[R] How important is set.seed

Bert Gunter bgunter@4567 @end|ng |rom gm@||@com
Tue Mar 22 17:30:37 CET 2022


Well, course! -- any procedure that incorporates "randomness" will
produce *different* random results from different random choices.
set.seed() assures you get the same random choices and hence the same
random results.

> set.seed(567)
> sample(1:5,1)
[1] 5
> sample(1:5,1)
[1] 4
> sample(1:5,1)
[1] 5
> sample(1:5,1)
[1] 5
> sample(1:5,1)
[1] 2

## change seed
> set.seed(123)
> sample(1:5,1)
[1] 3
> sample(1:5,1)
[1] 3
> sample(1:5,1)
[1] 2
> sample(1:5,1)
[1] 2
> sample(1:5,1)
[1] 3
> sample(1:5,1)
[1] 5

## back to original.
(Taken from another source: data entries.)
/-! ### The end of a run -/

/-- The state is one in which the program host drives the channels. -/
structure Hosted (s : State) : Prop where
  inv : StateInv s
  live : s.live = true
  script : s.script = []

/-- `t` is `s` after a step of the program host, seen from every channel: none gains work, the one
in turn loses some, and each keeps its requests in order. -/
structure TurnTaken (s t : State) : Prop where
  length_eq : t.channels.length = s.channels.length
  turn_eq : t.turn = nextTurn s
  channel : ∀ (k : Nat) (c : Channel), s.channels[k]? = some c →
    ∃ d, t.channels[k]? = some d ∧ Carries c d ∧ work d ≤ work c ∧
      (k = s.turn → work d ≤ work c - 1)

/-- The program host's step runs the channel in turn and leaves the others as they were. -/
theorem hosted_step {s : State} (h : Hosted s) :
    ∃ t, step s = .next t ∧ Hosted t ∧ TurnTaken s t := by
  obtain ⟨hinv, hl, hs⟩ := h
  have hrange := hinv.turnInRange
  have hturn := List.getElem?_eq_getElem hrange
  obtain ⟨joined, n, hj, hrun⟩ := runChannel_joins { s with turn := nextTurn s } s.turn
    (driven_hosted s.channels[s.turn])
  have hstep := (program_step hl hs hturn).trans hrun
  refine ⟨_, hstep, ⟨everyStepKeepsTheInvariant s _ hinv hstep, hl, hs⟩,
    List.length_set, rfl, fun k c hc => ?_⟩
  by_cases hk : k = s.turn
  · subst hk
    obtain rfl := Option.some.inj (hturn.symm.trans hc)
    have hwork := hosted_work_le n hj
    exact ⟨_, List.getElem?_set_self hrange, hosted_carries n hj,
      hwork.trans (Nat.sub_le _ _), fun _ => hwork⟩
  · exact ⟨c, (List.getElem?_set_ne (Ne.symm hk)).trans hc, rfl, le_rfl, fun h => absurd h hk⟩

/-- Every channel's work is done within `N` steps: a channel whose turn comes in `i` steps, and that
has `w` cycles to go, has the last of them `(w - 1)` rounds after that turn. -/
def DoneWithin (N : Nat) (s : State) : Prop :=
  ∀ (k : Nat) (c : Channel), s.channels[k]? = some c → work c = 0 ∨
    ∃ i, (s.turn + i) % s.channels.length = k ∧ i + (work c - 1) * s.channels.length < N

/-- Some number of steps is enough for all channels. -/
theorem exists_doneWithin (s : State) (h : s.turn < s.channels.length) : ∃ N, DoneWithin N s := by
  refine ⟨2 * s.channels.length + (s.channels.map work).sum * s.channels.length,
    fun k c hc => ?_⟩
  obtain ⟨hk, -⟩ := List.getElem?_eq_some_iff.1 hc
  refine .inr ⟨k + s.channels.length - s.turn, ?_, ?_⟩
  · rw [show s.turn + (k + s.channels.length - s.turn) = k + s.channels.length by omega,
      Nat.add_mod_right, Nat.mod_eq_of_lt hk]
  · have hwork : work c ≤ (s.channels.map work).sum :=
      List.le_sum_of_mem (List.mem_map_of_mem (List.mem_of_getElem? hc))
    have hrounds := Nat.mul_le_mul_right s.channels.length ((Nat.sub_le _ 1).trans hwork)
    omega

/-- A channel's last cycle is one step nearer after a step: its turn is nearer, or it has just had a
cycle and the next turn comes a round later with one cycle less to go. -/
theorem doneWithin_step {s t : State} {N : Nat} (h : DoneWithin (N + 1) s)
    (hrange : s.turn < s.channels.length) (hstep : TurnTaken s t) : DoneWithin N t := by
  intro k d hd
  obtain ⟨hlength, hturn, hchannel⟩ := hstep
  have hk : k < s.channels.length := hlength ▸ (List.getElem?_eq_some_iff.1 hd).1
  obtain ⟨d', hd', -, hle, hlt⟩ := hchannel k _ (List.getElem?_eq_getElem hk)
  obtain rfl := Option.some.inj (hd.symm.trans hd')
  have hnext (i : Nat) :
      (t.turn + i) % t.channels.length = (s.turn + (i + 1)) % s.channels.length := by
    rw [hlength, hturn, nextTurn, Nat.mod_add_mod, Nat.add_assoc, Nat.add_comm 1]
  rcases h k _ (List.getElem?_eq_getElem hk) with hdone | ⟨i, hi, hbound⟩
  · exact .inl (Nat.le_zero.1 (hdone ▸ hle))
  cases i with
  | zero =>
    have hwork := hlt (by rw [← hi, Nat.add_zero, Nat.mod_eq_of_lt hrange])
    cases hw : work d with
    | zero => exact .inl rfl
    | succ w =>
      have hround : (w + 1) * s.channels.length ≤ (work s.channels[k] - 1) * s.channels.length :=
        Nat.mul_le_mul_right _ (hw ▸ hwork)
      rw [Nat.succ_mul] at hround
      refine .inr ⟨s.channels.length - 1, ?_, ?_⟩
      · rw [hnext, Nat.sub_add_cancel (Nat.zero_lt_of_lt hk), Nat.add_mod_right,
          Nat.mod_eq_of_lt hrange, ← hi, Nat.add_zero, Nat.mod_eq_of_lt hrange]
      · rw [hlength, Nat.add_sub_cancel]
        omega
  | succ i =>
    have hround := Nat.mul_le_mul_right s.channels.length (Nat.sub_le_sub_right hle 1)
    exact .inr ⟨i, (hnext i).trans hi, by rw [hlength]; omega⟩

/-- Within the steps that are enough, the work on every channel is done and its requests are kept in
order. -/
theorem run_doneWithin (N : Nat) {s : State} (h : Hosted s) (hdone : DoneWithin N s) :
    ∃ t, Host.Core.run Sys2Proof.core N s = .next t ∧ Hosted t ∧ DoneWithin 0 t ∧
      ∀ (k : Nat) (c : Channel), s.channels[k]? = some c →
        ∃ d, t.channels[k]? = some d ∧ Carries c d := by
  induction N generalizing s with
  | zero => exact ⟨s, rfl, h, hdone, fun k c hc => ⟨c, hc, rfl⟩⟩
  | succ N ih =>
    obtain ⟨t, hstep, ht, htaken⟩ := hosted_step h
    obtain ⟨u, hrun, hu, hdone', hcarries⟩ :=
      ih ht (doneWithin_step hdone h.inv.turnInRange htaken)
    refine ⟨u, (run_succ N hstep).trans hrun, hu, hdone', fun k c hc => ?_⟩
    obtain ⟨d, hd, hcd, -, -⟩ := htaken.channel k c hc
    obtain ⟨e, he, hde⟩ := hcarries k d hd
    exact ⟨e, he, hde.trans hcd⟩

/-- With no step left every channel has ended its run. -/
theorem ended_of_doneWithin_zero {s : State} (h : DoneWithin 0 s) {k : Nat} {c : Channel}
    (hc : s.channels[k]? = some c) : c.program = [] ∧ c.inflight = [] := by
  rcases h k c hc with hwork | ⟨_, -, hnone⟩
  · exact ended_of_work_eq_zero hwork
  · exact absurd hnone (Nat.not_lt_zero _)

/-- Where every channel has ended its run and the script is empty, the run has ended. -/
theorem runEnded_of_doneWithin_zero {s : State} (hs : s.script = []) (h : DoneWithin 0 s) :
    runEnded s = true := by
  rw [runEnded, hs, List.isEmpty_nil, Bool.true_and, List.all_eq_true]
  intro c hmem
  obtain ⟨k, hc⟩ := List.getElem?_of_mem hmem
  obtain ⟨hprogram, hinflight⟩ := ended_of_doneWithin_zero h hc
  rw [hprogram, hinflight]
  rfl

/-- Settles O58, by induction on the steps that are enough for all channels: at the end the programs
and the lists are empty, so that by the invariant every request accepted has been delivered. -/
theorem everyRunEndsFullyAnswered : Obligations.EveryRunEndsFullyAnswered := by
  unfold Obligations.EveryRunEndsFullyAnswered
  intro s hinv hl hs
  obtain ⟨N, hN⟩ := exists_doneWithin s hinv.turnInRange
  obtain ⟨t, hrun, ht, hdone, hcarries⟩ := run_doneWithin N ⟨hinv, hl, hs⟩ hN
  refine ⟨t, ⟨N, hrun⟩, runEnded_of_doneWithin_zero ht.script hdone, ht.inv, fun k c hc => ?_⟩
  obtain ⟨d, hd, hcd⟩ := hcarries k c hc
  obtain ⟨hprogram, hinflight⟩ := ended_of_doneWithin_zero hdone hd
  have horder := (ht.inv.channelsRight d (List.mem_of_getElem? hd)).inOrder
  rw [Carries, hprogram, List.append_nil] at hcd
  rw [hinflight, List.map_nil, List.append_nil] at horder
  exact ⟨d, hd, hcd, horder.symm⟩

end Sys2Proof.Proofs

/-!
PROOFS. The map of the command words: the round trip of the operations, words put together from their
fields, and the three groups of illegal words (30_encoding R60 to R64).
-/

namespace Sys2Proof.Proofs

/-! ### Words and operations -/

/-- An operation is the one of its own codec (30_encoding R63). -/
@[simp] theorem instrOfCodec_codec (i : Instr) : instrOfCodec i.codec = some i := by
  cases i <;> rfl

/-- Every operation has a codec that exists (00_scope R9). -/
@[simp] theorem instr_wf (i : Instr) : i.wf = true :=
  (exists_instrOfCodec_iff i.codec).mp ⟨i, instrOfCodec_codec i⟩

/-- Settles O1. -/
theorem commandWordsRoundTrip : Obligations.CommandWordsRoundTrip :=
  fun i => ⟨instr_wf i, decode_encode i⟩

/-- Settles O2. -/
theorem decodeGivesOnlyTheOwnWord : Obligations.DecodeGivesOnlyTheOwnWord :=
  fun _ _ => eq_encode_of_decode

/-! ### Words from their fields -/

/-- The fields of a word are those that it was put together from (30_encoding R60). -/
@[simp] theorem splitCmd_append (rsvd : BitVec 3) (wcode kind : BitVec 2) (dir : BitVec 1) :
    splitCmd (rsvd ++ wcode ++ kind ++ dir) = ⟨rsvd, wcode, kind, dir⟩ := by
  revert rsvd wcode kind dir; decide

/-- A word whose RSVD is 000 decodes to the operation of the codec that its other fields name
(30_encoding R60, R62). -/
theorem decode_append {wcode kind : BitVec 2} {dir : BitVec 1} {k : Kind} {i : Instr}
    (hkind : kindOfCode kind = some k)
    (hinstr : instrOfCodec ⟨dirOfCode dir, k, widthOfCode wcode⟩ = some i) :
    Sys2Proof.decode (0b000#3 ++ wcode ++ kind ++ dir) = .ok i := by
  rw [decode_eq_ok_iff, splitCmd_append]
  exact ⟨rfl, k, hkind, hinstr⟩

/-- Settles O3: the codes in each word name the codec of its operation. -/
theorem sampleWordsDecode : Obligations.SampleWordsDecode :=
  ⟨decode_append rfl rfl, decode_append rfl rfl, decode_append rfl rfl,
    decode_append rfl rfl, decode_append rfl rfl, decode_append rfl rfl⟩

/-! ### The groups of illegal words -/

/-- What the decoder answers, by its tests in their order (30_encoding R62, R64). -/
theorem decode_cases (c : Cmd) :
    ((splitCmd c).rsvd ≠ 0b000#3 ∧ Sys2Proof.decode c = .error .reservedBits) ∨
    ((splitCmd c).rsvd = 0b000#3 ∧ kindOfCode (splitCmd c).kind = none ∧
      Sys2Proof.decode c = .error .reservedKind) ∨
    ((splitCmd c).rsvd = 0b000#3 ∧ ∃ k, kindOfCode (splitCmd c).kind = some k ∧
      (instrOfCodec ⟨dirOfCode (splitCmd c).dir, k, widthOfCode (splitCmd c).wcode⟩ = none ∧
          Sys2Proof.decode c = .error .noSuchFloatWidth ∨
        ∃ i, instrOfCodec ⟨dirOfCode (splitCmd c).dir, k, widthOfCode (splitCmd c).wcode⟩ =
            some i ∧
          Sys2Proof.decode c = .ok i)) := by
  by_cases hrsvd : (splitCmd c).rsvd = 0b000#3
  · cases hkind : kindOfCode (splitCmd c).kind with
    | none => simp [Sys2Proof.decode, hrsvd, hkind]
    | some k =>
      cases hinstr : instrOfCodec
        ⟨dirOfCode (splitCmd c).dir, k, widthOfCode (splitCmd c).wcode⟩ <;>
        simp [Sys2Proof.decode, hrsvd, hkind, hinstr]
  · simp [Sys2Proof.decode, hrsvd]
All subsequent random values as previously
> set.seed(567)
> sample(1:5,1)
[1] 5
> sample(1:5,1)
[1] 4
> sample(1:5,1)
[1] 5
> sample(1:5,1)
[1] 5
> sample(1:5,1)
[1] 2
> sample(1:5,1)
[1] 5


Bert Gunter

"The trouble with having an open mind is that people keep coming along
and sticking things into it."
-- Opus (aka Berkeley Breathed in his "Bloom County" comic strip )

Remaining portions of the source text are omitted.